Once he was home, Engel moved into high gear with his writing, and the manuscript of Memory Book rapidly took shape. Within a few weeks, he complete
d the first draft, and he wrote to me at this point:
I have finished my book.… As an author, you’ll know how meaningless that word finish is. What I mean to say is that I have reached the ending for the first time. How many more times will I have to finish it before it leaves the house for the last time? From now on it will be a matter of rewriting and reworking the material.… My publisher has lent me an editor, who has marked certain parts of the manuscript for my attention.… I am able to deal with the simple problems of spelling, syntax, and repetition by taking them one at a time, orienting myself on the page by making use of paragraph breaks to show me where I am.… It remains hard to get a fix on the flow of a book working this way. I can replace divots and monkey about to my heart’s content, but I wonder whether I will be able to see serious plot or design flaws in time.

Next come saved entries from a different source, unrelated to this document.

/-! ### takeWire -/

@[simp] theorem State.takeWire_pending (p n : Nat) : (s.takeWire p n).pending = s.pending := by cases s; rfl
@[simp] theorem State.takeWire_out (p n : Nat) : (s.takeWire p n).out = s.out := by cases s; rfl
@[simp] theorem State.takeWire_freeCtr (p n : Nat) : (s.takeWire p n).freeCtr = s.freeCtr := by cases s; rfl
@[simp] theorem State.takeWire_regs (p n : Nat) : (s.takeWire p n).regs = s.regs := by cases s; rfl
@[simp] theorem State.takeWire_time (p n : Nat) : (s.takeWire p n).time = s.time := by cases s; rfl
@[simp] theorem State.takeWire_servo (p n : Nat) : (s.takeWire p n).servo = s.servo := by cases s; rfl
@[simp] theorem State.takeWire_banks (p n : Nat) : (s.takeWire p n).banks = s.banks := by cases s; rfl
@[simp] theorem State.takeWire_cores (p n : Nat) : (s.takeWire p n).cores = s.cores := by cases s; rfl
@[simp] theorem State.takeWire_cmp (p n : Nat) : (s.takeWire p n).cmp = s.cmp := by cases s; rfl
@[simp] theorem State.takeWire_img (p n : Nat) : (s.takeWire p n).img = s.img := by cases s; rfl
@[simp] theorem State.takeWire_eng (p n : Nat) : (s.takeWire p n).eng = s.eng := by cases s; rfl
@[simp] theorem State.takeWire_chains (p n : Nat) : (s.takeWire p n).chains = s.chains := by cases s; rfl
@[simp] theorem State.takeWire_coef (p n : Nat) : (s.takeWire p n).coef = s.coef := by cases s; rfl
@[simp] theorem State.takeWire_coefPoison (p n : Nat) : (s.takeWire p n).coefPoison = s.coefPoison := by cases s; rfl
@[simp] theorem State.takeWire_noc (p n : Nat) : (s.takeWire p n).noc = s.noc := by cases s; rfl
@[simp] theorem State.takeWire_dma (p n : Nat) : (s.takeWire p n).dma = s.dma := by cases s; rfl
@[simp] theorem State.takeWire_host (p n : Nat) : (s.takeWire p n).host = s.host := by cases s; rfl
@[simp] theorem State.takeWire_pwr (p n : Nat) : (s.takeWire p n).pwr = s.pwr := by cases s; rfl
@[simp] theorem State.takeWire_nvm (p n : Nat) : (s.takeWire p n).nvm = s.nvm := by cases s; rfl
@[simp] theorem State.takeWire_plb (p n : Nat) : (s.takeWire p n).plb = s.plb := by cases s; rfl
@[simp] theorem State.takeWire_jtag (p n : Nat) : (s.takeWire p n).jtag = s.jtag := by cases s; rfl
@[simp] theorem State.takeWire_pins (p n : Nat) : (s.takeWire p n).pins = s.pins := by cases s; rfl

/-! ### modServo -/

@[simp] theorem State.modServo_pending (f : Servo → Servo) : (s.modServo f).pending = s.pending := by cases s; rfl
@[simp] theorem State.modServo_out (f : Servo → Servo) : (s.modServo f).out = s.out := by cases s; rfl
@[simp] theorem State.modServo_freeCtr (f : Servo → Servo) : (s.modServo f).freeCtr = s.freeCtr := by cases s; rfl
@[simp] theorem State.modServo_regs (f : Servo → Servo) : (s.modServo f).regs = s.regs := by cases s; rfl
@[simp] theorem State.modServo_time (f : Servo → Servo) : (s.modServo f).time = s.time := by cases s; rfl
@[simp] theorem State.modServo_banks (f : Servo → Servo) : (s.modServo f).banks = s.banks := by cases s; rfl
@[simp] theorem State.modServo_cores (f : Servo → Servo) : (s.modServo f).cores = s.cores := by cases s; rfl
@[simp] theorem State.modServo_cmp (f : Servo → Servo) : (s.modServo f).cmp = s.cmp := by cases s; rfl
@[simp] theorem State.modServo_img (f : Servo → Servo) : (s.modServo f).img = s.img := by cases s; rfl
@[simp] theorem State.modServo_eng (f : Servo → Servo) : (s.modServo f).eng = s.eng := by cases s; rfl
@[simp] theorem State.modServo_chains (f : Servo → Servo) : (s.modServo f).chains = s.chains := by cases s; rfl
@[simp] theorem State.modServo_coef (f : Servo → Servo) : (s.modServo f).coef = s.coef := by cases s; rfl
@[simp] theorem State.modServo_coefPoison (f : Servo → Servo) : (s.modServo f).coefPoison = s.coefPoison := by cases s; rfl
@[simp] theorem State.modServo_noc (f : Servo → Servo) : (s.modServo f).noc = s.noc := by cases s; rfl
@[simp] theorem State.modServo_dma (f : Servo → Servo) : (s.modServo f).dma = s.dma := by cases s; rfl
@[simp] theorem State.modServo_fh (f : Servo → Servo) : (s.modServo f).fh = s.fh := by cases s; rfl
@[simp] theorem State.modServo_host (f : Servo → Servo) : (s.modServo f).host = s.host := by cases s; rfl
@[simp] theorem State.modServo_pwr (f : Servo → Servo) : (s.modServo f).pwr = s.pwr := by cases s; rfl
@[simp] theorem State.modServo_nvm (f : Servo → Servo) : (s.modServo f).nvm = s.nvm := by cases s; rfl
@[simp] theorem State.modServo_plb (f : Servo → Servo) : (s.modServo f).plb = s.plb := by cases s; rfl
@[simp] theorem State.modServo_jtag (f : Servo → Servo) : (s.modServo f).jtag = s.jtag := by cases s; rfl
@[simp] theorem State.modServo_pins (f : Servo → Servo) : (s.modServo f).pins = s.pins := by cases s; rfl

/-! ### setVote -/

@[simp] theorem State.setVote_pending (v : Option Vote) : (s.setVote v).pending = s.pending := by cases s; rfl
@[simp] theorem State.setVote_out (v : Option Vote) : (s.setVote v).out = s.out := by cases s; rfl
@[simp] theorem State.setVote_freeCtr (v : Option Vote) : (s.setVote v).freeCtr = s.freeCtr := by cases s; rfl
@[simp] theorem State.setVote_regs (v : Option Vote) : (s.setVote v).regs = s.regs := by cases s; rfl
@[simp] theorem State.setVote_time (v : Option Vote) : (s.setVote v).time = s.time := by cases s; rfl
@[simp] theorem State.setVote_servo (v : Option Vote) : (s.setVote v).servo = s.servo := by cases s; rfl
@[simp] theorem State.setVote_banks (v : Option Vote) : (s.setVote v).banks = s.banks := by cases s; rfl
@[simp] theorem State.setVote_cores (v : Option Vote) : (s.setVote v).cores = s.cores := by cases s; rfl
@[simp] theorem State.setVote_cmp (v : Option Vote) : (s.setVote v).cmp = s.cmp := by cases s; rfl
@[simp] theorem State.setVote_img (v : Option Vote) : (s.setVote v).img = s.img := by cases s; rfl
@[simp] theorem State.setVote_eng (v : Option Vote) : (s.setVote v).eng = s.eng := by cases s; rfl
@[simp] theorem State.setVote_chains (v : Option Vote) : (s.setVote v).chains = s.chains := by cases s; rfl
@[simp] theorem State.setVote_coef (v : Option Vote) : (s.setVote v).coef = s.coef := by cases s; rfl
@[simp] theorem State.setVote_coefPoison (v : Option Vote) : (s.setVote v).coefPoison = s.coefPoison := by cases s; rfl
@[simp] theorem State.setVote_noc (v : Option Vote) : (s.setVote v).noc = s.noc := by cases s; rfl
@[simp] theorem State.setVote_dma (v : Option Vote) : (s.setVote v).dma = s.dma := by cases s; rfl
@[simp] theorem State.setVote_fh (v : Option Vote) : (s.setVote v).fh = s.fh := by cases s; rfl
@[simp] theorem State.setVote_host (v : Option Vote) : (s.setVote v).host = s.host := by cases s; rfl
@[simp] theorem State.setVote_nvm (v : Option Vote) : (s.setVote v).nvm = s.nvm := by cases s; rfl
@[simp] theorem State.setVote_plb (v : Option Vote) : (s.setVote v).plb = s.plb := by cases s; rfl
@[simp] theorem State.setVote_jtag (v : Option Vote) : (s.setVote v).jtag = s.jtag := by cases s; rfl
@[simp] theorem State.setVote_pins (v : Option Vote) : (s.setVote v).pins = s.pins := by cases s; rfl
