theorem witness_bar2 : run.settled ∧ run.hostReaches = false ∧ (mapped 1 Ident.host).settled ∧ (mapped 1 Ident.host).hostReaches = true
    ∧ (mapped 1 Ident.host).flag (Addr.hxBar2Map 0) Fld.hxBar2MapValid = true ∧ bankValid 0 = true ∧ cellsGood (mapped 1 Ident.host)
    ∧ (mapped 1 Ident.host).memReady [Ident.host] 0 ∧ (mapped 0 Ident.host).flag (Addr.hxBar2Map 0) Fld.hxBar2MapValid = false
    ∧ (mapped 1 (Ident.tile 0)).bankFenced 0 = false ∧ (mapped 1 (Ident.tile 0)).accepts 0 [Ident.host] = false
    ∧ (mapped 1 (Ident.tile 0)).fget (Addr.hxBar2Map 0) Fld.hxBar2MapBlock * 256
        + (mapped 1 (Ident.tile 0)).fget (Addr.hxBar2Map 0) Fld.hxBar2MapBank = 0
    ∧ ((mapped 1 (Ident.tile 0)).flag (Addr.hxBar2Map 0) Fld.hxBar2MapValid = true ∧ (mapped 0 Ident.host).hostReaches = true)
    ∧ (0xFFFF + (1 : Fin 65).val ≤ 65536) ∧ (0 + (64 : Fin 65).val ≤ 65536) := by
  refine ⟨by unfold State.settled; decide +kernel, by decide +kernel, by unfold State.settled; decide +kernel, by decide +kernel, by decide +kernel, by decide,
    good _ rfl rfl, Exists.intro 0 (by decide +kernel), by decide +kernel⟩

/-- Stage 0 of job 0 occupies the mover's calendar 11.i; stage 1 waits for its flag 0; the mover owns bank 0 and window 0
is open. One transfer of 8 bytes from 0x40 to host address 0x100. -/
def moverJob (i : Nat) : Job :=
  { job0 with
    t := { tpl0 with stages := [{ StageT.none with cls := 11 }, { StageT.none with cls := 0, flags := [⟨Src.pred, 0, 0, 0⟩] }] }
    stages := [{ stage0 with cls := 11, inst := i, q := calIndex 11 i }, { stage0 with st := .pending }] }

def movers (i : Nat) : State :=
  let s := (queued.setReg (ownerReg 0) (BitVec.ofNat 64 (Machine.Ident.code Ident.mover))).fset (Addr.hxWinBase 0) Fld.hxWinBaseWr 1
  (s.setJob 0 (some (moverJob i))).setRunning (calIndex 11 i) (some (0, 0))

def line8 : HxXfer := ⟨0x40, 0x100, false, 8⟩

theorem witness_movers : (∀ i, i < 2 → (movers i).settled
      ∧ moverAt (movers i) (calIndex 11 i) 0 0 (moverJob i) ((moverJob i).stage 0) (i == 0) ((([line8] : List HxXfer)).flatMap (xferLines (moverJob i))))
    ∧ cellsGood (movers 0)
    ∧ ((([line8] : List HxXfer)).flatMap (xferLines (moverJob 0))).map (fun u => (u.addr, u.len)) = [(0x40, 8)]
    ∧ rangeReady (movers 0) [Ident.mover, (moverJob 0).ownerOf ((moverJob 0).stageT 0).oboByClass ((moverJob 0).stageT 0).obo] 0x40 8
    ∧ (∀ i, i < 8 → (movers 0).poisoned ((0x40 + i) / 8) = false) := by
  refine ⟨by unfold State.settled moverAt; decide +kernel, good _ rfl rfl, by decide +kernel, range_ready _ _ _ _ 0 (by decide +kernel),
    by decide +kernel⟩

/-- One line of job 0's stage 0 is on its way from the host; bank 0 has this owner. -/
def reading (owner : Ident) : State :=
  let s := (movers 1).setReg (ownerReg 0) (BitVec.ofNat 64 (Machine.Ident.code owner))
  { s with host := { s.host with reads := [⟨0, 0, 0, Ident.mover, [(⟨0x40, 0x100, 8, false⟩, true)]⟩] } }

theorem witness_hostReads : (reading Ident.mover).settled ∧ cellsGood (reading Ident.mover) ∧ cellsGood (reading (Ident.tile 3))
    ∧ (reading Ident.mover).host.reads.find? (fun r => r.job == (0 : Fin 2048).val && r.stage == (0 : Fin 64).val)
        = some ⟨0, 0, 0, Ident.mover, [(⟨0x40, 0x100, 8, false⟩, true)]⟩
    ∧ rangeReady (reading Ident.mover) [Ident.mover, Ident.mover] 0x40 8
    ∧ ((reading Ident.mover).job 0).map (·.order) = some 0 ∧ ((moverJob 1).stageT 1).bind 0 = ⟨Src.pred, 0, 0, 0⟩
    ∧ (stageOf (reading Ident.mover) 0 1).map (·.st) = some .pending ∧ (moverJob 1).closed = false ∧ (moverJob 1).cancelId = none
    ∧ bankOf 0x40 = some 0 ∧ (0x40 % 65536 + 8 ≤ 65536) ∧ (reading (Ident.tile 3)).bankFenced 0 = false
    ∧ (reading (Ident.tile 3)).accepts 0 [Ident.mover, Ident.mover] = false := by
  refine ⟨by unfold State.settled; decide +kernel, good _ rfl rfl, good _ rfl rfl, by decide +kernel, range_ready _ _ _ _ 0 (by decide +kernel),
    by decide +kernel⟩

/-- Job queue 3 and completion queue 3 are open with 4 and 2 records; the window lies over the rings. -/
def rings (tail head up win : Nat) : State :=
  let s := (queued.fset (Addr.hxCqCfg 3) Fld.hxCqCfgEn 1).fset (Addr.hxCqCfg 3) Fld.hxCqCfgSize 4
  let s := (s.fset (Addr.hxCqStat 3) Fld.hxCqStatIndex tail).fset (Addr.hxCqHead 3) Fld.hxCqHeadIndex head
  (s.fset Addr.hxLinkStat Fld.hxLinkStatUp up).fset (Addr.hxWinBase 0) Fld.hxWinBaseWr win

theorem witness_rings : (rings 0 0 1 1).settled ∧ isHostOrZelfa (.tile 0) = false ∧ isHostOrZelfa .host = true
    ∧ (queued.flag (Addr.hxJqCfg 3) Fld.hxJqCfgEn = true ∧ queued.fget (Addr.hxJqCfg 3) Fld.hxJqCfgSize = 4)
    ∧ run.flag (Addr.hxJqCfg 3) Fld.hxJqCfgEn = false ∧ run.flag (Addr.hxCqCfg 3) Fld.hxCqCfgEn = false
    ∧ (3 < (rings 0 0 1 1).fget (Addr.hxCqCfg 3) Fld.hxCqCfgSize)
    ∧ (∀ x ∈ [(0, 0, 0, 1), (3, 0, 1, 1), (0, 0, 1, 0), (3, 2, 1, 1)],
        let s := rings x.1 x.2.1 x.2.2.1 x.2.2.2
        s.settled ∧ s.flag (Addr.hxCqCfg 3) Fld.hxCqCfgEn = true ∧ s.fget (Addr.hxCqCfg 3) Fld.hxCqCfgSize = 4
          ∧ s.fget (Addr.hxCqStat 3) Fld.hxCqStatIndex = x.1 ∧ s.fget (Addr.hxCqHead 3) Fld.hxCqHeadIndex = x.2.1
          ∧ s.linkUp = (x.2.2.1 == 1) ∧ s.atsEnable = false
          ∧ s.windowOk true (s.fget (Addr.hxCqBase 3) Fld.hxCqBaseAddr + 64 * x.1) 64 = (x.2.2.2 == 1)) := by
  unfold State.settled; decide +kernel

/-- RUN with another mode. -/
def inMode (m : Nat) : State := run.fset Addr.pwrMode Fld.pwrModeMode m

/-- The link is trained but for Bus Master Enable, or has come up. -/
def trained (cfg4 : Word) : State := { run with host := { run.host with dlActive := true, ready := true, lost := true, cfg := [(4, cfg4)] } }

def gen5 : HxLink := ⟨5, 16, false, false⟩

theorem witness_link : hosted.settled ∧ hosted.linkUp = true
    ∧ ({ hosted with img := { hosted.img with hxMinWidth := 17 } } : State).hxUnderrated gen5 = true
    ∧ (trained 6).settled ∧ (trained 6).linkUp = false ∧ (trained 6).host.perst = false ∧ (trained 6).host.ready = true
    ∧ ({ trained 6 with img := { hosted.img with hxMinWidth := 0, hxMinRate := 0 } } : State).hxUnderrated gen5 = false
    ∧ (trained 6).busMaster = true ∧ (trained 6).d3hot = false
    ∧ (let s := { run with host := { run.host with graceStart := some 5 } }
       s.settled ∧ s.host.graceStart = some 5 ∧ s.mode = Mode.run ∧ s.time.counting = true)
    ∧ run.host.perst = false ∧ SMap.wf regDflt hosted.regs = true
    ∧ ({ run with host := { run.host with perst := true } } : State).host.perst = true
    ∧ (trained 2).host.lost = true ∧ (trained 2).busMaster = false ∧ (trained 2).host.dlActive = true
    ∧ (trained 2).flag Addr.hxLinkStat Fld.hxLinkStatUnderrate = false ∧ (4 : Word).getLsbD 2 = true
    ∧ run.host.ready = false ∧ run.host.cfg = [] ∧ run.hxPowered = true ∧ hosted.hxPowered = true ∧ (trained 6).hxPowered = true
    ∧ (∀ m ∈ [Mode.off, Mode.deep], (inMode m).settled ∧ (inMode m).hxPowered = false) := by
  unfold State.settled; decide +kernel
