-- ==== Sys2Proof/Machine/Comparator.lean ====
section
/-! DEFINITION. The BcdComparator and CMPM (spec `43_comparator.md` R170 to R175). -/

namespace Sys2Proof.Machine

/-- `efflen(X)` (R170): the length left when leading zero bits are skipped from the most significant bit down. -/
def efflen (X : Bits) : Nat := (X.reverse.dropWhile (!·)).length

/-- The bit-by-bit comparison of the low `n` bits, most significant first (R171). -/
def compareDown (A B : Bits) : Nat → Cmp
  | 0 => .equal
  | i + 1 =>
    if getBit A i && !getBit B i then .greater
    else if !getBit A i && getBit B i then .less
    else compareDown A B i

/-- `compareMagnitude(A, B)` (R171): the longer effective length wins, else the first differing bit decides. -/
def compareMagnitude (A B : Bits) : Cmp :=
  if efflen A > efflen B then .greater
  else if efflen A < efflen B then .less
  else compareDown A B (efflen A)

/-- The comparison of two registers' contents, absent ones included (R173, R174). -/
def compareOperands : Option BcdNumber → Option BcdNumber → Except Err Cmp
  | none, none => .error .absentOperand
  | none, some _ => .ok .less
  | some _, none => .ok .greater
  | some x, some y => .ok (compareMagnitude x.bits y.bits)

/-- `CMPM Va, Vb` (R174): the only command that accepts an absent source. -/
def execCmpm (ra rb : RegNum) (s : State) : Host.Outcome State Fault Refusal :=
  commitDout (do
    let c ← compareOperands (s.read ra) (s.read rb)
    return cmpDatum c) s

end Sys2Proof.Machine
end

I found this letter astonishing. How was Engel able to deal with the “simple” problems of spelling, syntax, and repetition when (as he wrote in his letter) “the old casual recognition of familiar words remains occluded”? The answer, or a partial answer, he wrote, lay in concentration, deciphering words letter by letter, decoding English print as if it was hieroglyphic, doing consciously and laboriously what had been, before his stroke, unconscious, automatic, and easy. “I can make myself see that certain letter groupings are indeed familiar words, but that comes only after I have stared at the page.”